Wet heavy clay ground could be helpful info

Old apprentice

Member
Arable Farmer
Hi this wet weather. I watched Glen rabenburg, on you tube he is selling a product to floculate heavy soil .I have resurched what it could be and I am quite convinced it is calcium chloride which could be sold in other chemical mixed in uk.
 

Brisel

Member
Arable Farmer
Location
Midlands
Gypsum is good but you need to apply it with a bulldozer
Plenty of folk apply it mixed with FYM (dry - wet manure can produce hydrogen sulphide when mixed with gypsum), otherwise it's a lime spreader job. Technically you are limited to 200 kg/ha in Scotland if it's PAS109 compliant and 1 t/ha in England

 

PSQ

Member
Arable Farmer
Plenty of folk apply it mixed with FYM (dry - wet manure can produce hydrogen sulphide when mixed with gypsum), otherwise it's a lime spreader job. Technically you are limited to 200 kg/ha in Scotland if it's PAS109 compliant and 1 t/ha in England


Another example of 'The Powers That Be' not knowing their arse from their elbows, and preferring to see a perfectly good product be dumped into landfill ,rather than it be legitimately used to improve yield, resource efficiency and the bottom line for thousands of rural businesses on high Mg clay soils.

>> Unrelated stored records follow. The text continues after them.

-- ==== Sys2Proof/Certificates/Slice0/Obligations.lean ====
section
/-! DEFINITION. The statements for the provers, from the numbered rules of spec/. Where one rests on a choice of the
model and not on the spec's words, its docstring names the log entry. -/

open Sys2Proof Sys2Proof.Machine

/-! ### RESET -/

/-- R230, R49: RESET writes the table's value to each of the thirteen registers, in every state, produces no output
event, and changes nothing in the reset state; `State.reset` holds the same values. -/
def Obligations.ResetWritesEveryRegister : Prop :=
  (∀ s : State, exec .reset s = .next
    { enc := { busy := false, idx := 0#4, cmd := 0#8, p := ⟨0#8, 0#8, 0#8, 0#8⟩, dev := 0#16, acc := 0#8 },
      dec := { idx := 0#4, ferr := false, cmd := 0#8, p := ⟨0#8, 0#8, 0#8, 0#8⟩, dev := 0#16, csrx := 0#8,
               acc := 0#8 },
      env := s.env }) ∧
  exec .reset State.reset = .next State.reset ∧
  (∀ s t : State, exec .reset s = .next t → exec .reset t = .next t ∧ encBusy t = false)

/-- R231: an event that coincides with `rst` has no effect, whichever it is: the step is the RESET alone. -/
def Obligations.RstWinsOverCoincidingEvents : Prop :=
  ∀ (s : State) (es : List PortEvent) (rest : List Line), s.env.script = .rst es :: rest →
    step s = exec .reset (s.withScript rest)

/-! ### CSUM -/

/-- R112: CSUM.CLR clears the accumulator of its unit and changes nothing else. -/
def Obligations.CsumClrZeroesTheAccumulator : Prop :=
  ∀ s : State,
    exec (.csumClr .enc) s = .next { s with enc := { s.enc with acc := 0#8 } } ∧
    exec (.csumClr .dec) s = .next { s with dec := { s.dec with acc := 0#8 } }

/-- R113: CSUM.ADD replaces the accumulator of its unit by the sum modulo 256, the carry recorded nowhere, and
changes nothing else. -/
def Obligations.CsumAddIsAdditionModulo256 : Prop :=
  ∀ (s : State) (b : Byte),
    (∃ v : Byte, v.toNat = (s.enc.acc.toNat + b.toNat) % 256 ∧
      exec (.csumAdd .enc b) s = .next { s with enc := { s.enc with acc := v } }) ∧
    (∃ v : Byte, v.toNat = (s.dec.acc.toNat + b.toNat) % 256 ∧
      exec (.csumAdd .dec b) s = .next { s with dec := { s.dec with acc := v } })

/-- R114: CSUM.CMP gives one bit, whether the accumulator of its unit and the operand are equal in all eight bits,
and changes no register. That the bit is kept in `env.cmp` is the model's (log entry 11). -/
def Obligations.CsumCmpComparesTheAccumulator : Prop :=
  ∀ (s : State) (c : Byte),
    exec (.csumCmp .enc c) s = .next { s with env := { s.env with cmp := some (decide (s.enc.acc = c)) } } ∧
    exec (.csumCmp .dec c) s = .next { s with env := { s.env with cmp := some (decide (s.dec.acc = c)) } }

/-! ### ENC -/

/-- R131: an idle encoder takes every request: the payload bytes below `plen`, zeros for the others, the
accumulator cleared, the index 0, busy; nothing else changes. -/
def Obligations.EncLoadTakesTheRequest : Prop :=
  ∀ (s : State) (r : EncReq), s.enc.busy = false →
    exec (.encLoad r) s = .next { s with enc := {
      busy := true, idx := 0#4, cmd := r.cmd,
      p := ⟨if 0 < r.plen.toNat then r.pdata.p0 else 0#8, if 1 < r.plen.toNat then r.pdata.p1 else 0#8,
            if 2 < r.plen.toNat then r.pdata.p2 else 0#8, if 3 < r.plen.toNat then r.pdata.p3 else 0#8⟩,
      dev := r.dev, acc := 0#8 } }

/-- R94, R35: a request is the same to ENC as another with the same `cmd`, `dev`, `min(plen, 4)` and the same payload
bytes below `plen`. -/
def Obligations.UnusedRequestFieldsAreIgnored : Prop :=
  ∀ (s : State) (r q : EncReq), r.cmd = q.cmd → r.dev = q.dev →
    min r.plen.toNat 4 = min q.plen.toNat 4 →
    (∀ i, i < min r.plen.toNat 4 → (payloadBytes r.pdata)[i]? = (payloadBytes q.pdata)[i]?) →
    exec (.encLoad r) s = exec (.encLoad q) s

/-- R133: a request presented while the encoder is busy changes no state and is not remembered; the line is used up
(log entry 3), so the requester must present it again. -/
def Obligations.RequestWhileBusyIsNotAccepted : Prop :=
  ∀ (s : State) (r : EncReq), s.enc.busy = true →
    exec (.encLoad r) s = .next s ∧
    ∀ rest, s.env.script = .port (.encReq r) :: rest → step s = .next (s.withScript rest)

/-- R134, R135: the first two bytes are the start marker and `ENC.CMD`; of the registers only the index changes, and
while the invariant R45 holds the accumulator is 0 before and after EMIT.HEAD. That a wired `tx` also puts the byte at
the head of the script (in `afterTx`) is the model's choice (log entry 14). -/
def Obligations.EmitHeadAndCommand : Prop :=
  ∀ s : State, s.enc.busy = true →
    (s.enc.idx = 0#4 → exec .encEmitHead s = .next
      { s with enc := { s.enc with idx := 1#4 }, env := afterTx 0xAA#8 false s.env } ∧
      (EncInv s.enc → s.enc.acc = 0#8)) ∧
    (s.enc.idx = 1#4 → exec .encEmitCmd s = .next
      { s with enc := { s.enc with idx := 2#4 }, env := afterTx s.enc.cmd false s.env })

/-- R136 to R141: the bytes of offsets 2 to 7 are the payload bytes in order, then `device_id` high byte first; each
is added to the accumulator (addition of bytes, so modulo 256) and of the registers nothing else changes but the index.
That a wired `tx` also puts the byte at the head of the script (in `afterTx`) is the model's choice (log entry 14). -/
def Obligations.EmitSummedBytes : Prop :=
  ∀ s : State, s.enc.busy = true →
    (s.enc.idx = 2#4 → exec .encEmitP0 s = .next
      { s with enc := { s.enc with acc := s.enc.acc + s.enc.p.p0, idx := 3#4 },
               env := afterTx s.enc.p.p0 false s.env }) ∧
    (s.enc.idx = 3#4 → exec .encEmitP1 s = .next
      { s with enc := { s.enc with acc := s.enc.acc + s.enc.p.p1, idx := 4#4 },
               env := afterTx s.enc.p.p1 false s.env }) ∧
    (s.enc.idx = 4#4 → exec .encEmitP2 s = .next
      { s with enc := { s.enc with acc := s.enc.acc + s.enc.p.p2, idx := 5#4 },
               env := afterTx s.enc.p.p2 false s.env }) ∧
    (s.enc.idx = 5#4 → exec .encEmitP3 s = .next
      { s with enc := { s.enc with acc := s.enc.acc + s.enc.p.p3, idx := 6#4 },
               env := afterTx s.enc.p.p3 false s.env }) ∧
    (s.enc.idx = 6#4 → exec .encEmitDevh s = .next
      { s with enc := { s.enc with acc := s.enc.acc + s.enc.dev.extractLsb' 8 8, idx := 7#4 },
               env := afterTx (s.enc.dev.extractLsb' 8 8) false s.env }) ∧
    (s.enc.idx = 7#4 → exec .encEmitDevl s = .next
      { s with enc := { s.enc with acc := s.enc.acc + s.enc.dev.extractLsb' 0 8, idx := 8#4 },
               env := afterTx (s.enc.dev.extractLsb' 0 8) false s.env })

/-- R142: the byte of offset 8 is the accumulator, which is not added to itself; where the invariant R45 holds it is
the checksum of the six bytes of offsets 2 to 7. That a wired `tx` also puts the byte at the head of the script (in
`afterTx`) is the model's choice (log entry 14). -/
def Obligations.EmitChecksumByte : Prop :=
  ∀ s : State, s.enc.busy = true → s.enc.idx = 8#4 →
    exec .encEmitCsum s = .next
      { s with enc := { s.enc with idx := 9#4 }, env := afterTx s.enc.acc false s.env } ∧
    (EncInv s.enc → s.enc.acc = s.enc.p.p0 + s.enc.p.p1 + s.enc.p.p2 + s.enc.p.p3 +
      s.enc.dev.extractLsb' 8 8 + s.enc.dev.extractLsb' 0 8)

/-- R143: the end marker goes out with `tx_last = 1`, every encoder register returns to its reset value, the next
request is accepted by the very next step, and no other operation gives a `tx` event with `tx_last = 1`. That a wired
`tx` also puts the byte at the head of the script (in `afterTx`) is the model's choice (log entry 14). -/
def Obligations.EmitTailClearsTheEncoder : Prop :=
  (∀ s : State, s.enc.busy = true → s.enc.idx = 9#4 →
    ∃ t : State, exec .encEmitTail s = .next t ∧
      t = { s with
        enc := { busy := false, idx := 0#4, cmd := 0#8, p := ⟨0#8, 0#8, 0#8, 0#8⟩, dev := 0#16, acc := 0#8 },
        env := afterTx 0xAB#8 true s.env } ∧
      ∀ r : EncReq, ∃ u : State, exec (.encLoad r) t = .next u ∧ encBusy u = true) ∧
  (∀ (i : Instr) (s t : State) (b : Byte), exec i s = .next t → t.env.txLog = s.env.txLog ++ [⟨b, true⟩] →
    i = .encEmitTail ∧ b = 0xAB#8 ∧ s.enc.idx = 9#4)

/-- R132: `ENC.EMIT` in one formula over `k = ENC.IDX`, as a step on a `tx` event; with `ENC.BUSY = 0` there is no
byte to take, and the line is used up all the same (log entry 3, DEDUCED). That a wired `tx` also puts the byte at the
head of the script (in `afterTx`) is the model's choice (log entry 14). -/
def Obligations.EmitStepIsTheCommonPart : Prop :=
  ∀ (s : State) (rest : List Line), s.env.script = .port .tx :: rest →
    (s.enc.busy = false → step s = .next (s.withScript rest)) ∧
    (s.enc.busy = true → s.enc.idx.toNat ≤ 9 →
      ∃ b, memReadEncF s.enc s.enc.idx = some b ∧
        step s = .next
          { enc :=
              if s.enc.idx = 9#4 then
                { busy := false, idx := 0#4, cmd := 0#8, p := ⟨0#8, 0#8, 0#8, 0#8⟩, dev := 0#16, acc := 0#8 }
              else
                { s.enc with
                  acc := if 2 ≤ s.enc.idx.toNat ∧ s.enc.idx.toNat ≤ 7 then s.enc.acc + b else s.enc.acc
                  idx := s.enc.idx + 1#4 }
            dec := s.dec
            env := afterTx b (decide (s.enc.idx = 9#4)) { s.env with script := rest } })

/-- R62: what the encoder's frame image holds at each offset while a frame is in progress, and that no offset above 9
exists (R60). -/
def Obligations.EncoderImageByOffset : Prop :=
  ∀ e : EncState, e.busy = true →
    memReadEncF e 0#4 = some 0xAA#8 ∧ memReadEncF e 1#4 = some e.cmd ∧
    memReadEncF e 2#4 = some e.p.p0 ∧ memReadEncF e 3#4 = some e.p.p1 ∧
    memReadEncF e 4#4 = some e.p.p2 ∧ memReadEncF e 5#4 = some e.p.p3 ∧
    memReadEncF e 6#4 = some (e.dev.extractLsb' 8 8) ∧ memReadEncF e 7#4 = some (e.dev.extractLsb' 0 8) ∧
    memReadEncF e 8#4 = some e.acc ∧ memReadEncF e 9#4 = some 0xAB#8 ∧
    ∀ k : Idx, 9 < k.toNat → memReadEncF e k = none

/-- R144: the encoder's next index under every line of the script. -/
def Obligations.EncoderNextIndex : Prop :=
  ∀ (s t : State) (l : Line) (rest : List Line), s.env.script = l :: rest → step s = .next t →
    t.enc.idx =
      match l with
      | .rst _ => 0#4
      | .port (.encReq _) => if s.enc.busy = true then s.enc.idx else 0#4
      | .port .tx => if s.enc.busy = true then (if s.enc.idx = 9#4 then 0#4 else s.enc.idx + 1#4) else s.enc.idx
      | .port (.rx _ _) => s.enc.idx
      | .block _ => s.enc.idx

/-! ### DEC -/

/-- R162: the byte at offset 0 is compared with the start marker and not stored. Where `DEC.FERR` is 0, as R46(b) says
it is at index 0, it becomes the outcome of the comparison. -/
def Obligations.ByteHeadIsCompared : Prop :=
  ∀ (s : State) (b : Byte), s.dec.idx = 0#4 →
    ∃ f : Bool, (s.dec.ferr = false → f = decide (b ≠ 0xAA#8)) ∧
      exec (.decByteHead b) s = .next { s with dec := { s.dec with ferr := f, idx := 1#4 } }

/-- R163, R170: `command_id` and the checksum byte are stored and not summed. -/
def Obligations.ByteCommandAndChecksumAreStored : Prop :=
  ∀ (s : State) (b : Byte),
    (s.dec.idx = 1#4 →
      exec (.decByteCmd b) s = .next { s with dec := { s.dec with cmd := b, idx := 2#4 } }) ∧
    (s.dec.idx = 8#4 →
      exec (.decByteCsum b) s = .next { s with dec := { s.dec with csrx := b, idx := 9#4 } })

I've used it on the 'blockiest' 10% of soil textures here, and it's made a fantastic improvement to 'workability' and yield.
1st application was at 1t/acre a long time ago, didn't make a lot of difference tbh.
2nd application was at 2t/acre and about 8 years later 'just before the new regs came in', and it was transformative. If you can chop off the bottom end of your average yield in each field, and move the whole curve towards increased sustainability and profitability, then what business has some ill informed bureaucrat in a cushy sinecure got to do with it?

I'm not sure it would do much for drainage though, thats a separate underlying problem altogether.
 

PSQ

Member
Arable Farmer
In what way would drainage be affected @PSQ ?
It wouldn't.
I'm not sure it would do much for drainage though, thats a separate underlying problem altogether.
To clarify, I meant it wouldn't do much to improve it, it doesn't have a detrimental effect on drainage.

While it improves texture of top soil, I can't see it doing a whole lot for permeability of subsoil. I mean it might help (I'm not a soil scientist), but as the gypsum isn't worked into subsoil like it is in the top soil I can't see that it would have a meaningful effect on subsoil porosity in the long term.
 

Brisel

Member
Arable Farmer
Location
Midlands
It wouldn't.

To clarify, I meant it wouldn't do much to improve it, it doesn't have a detrimental effect on drainage.

While it improves texture of top soil, I can't see it doing a whole lot for permeability of subsoil. I mean it might help (I'm not a soil scientist), but as the gypsum isn't worked into subsoil like it is in the top soil I can't see that it would have a meaningful effect on subsoil porosity in the long term.
Thanks. I wondered what happened to the displaced magnesium. A better Ca:Mg ratio is supposed to improve workability but I guess altering subsoils' permeability requires a truly unfeasible amount.

We're back to pipes, gravel, a mole plough and the best soil biosphere we can create for that.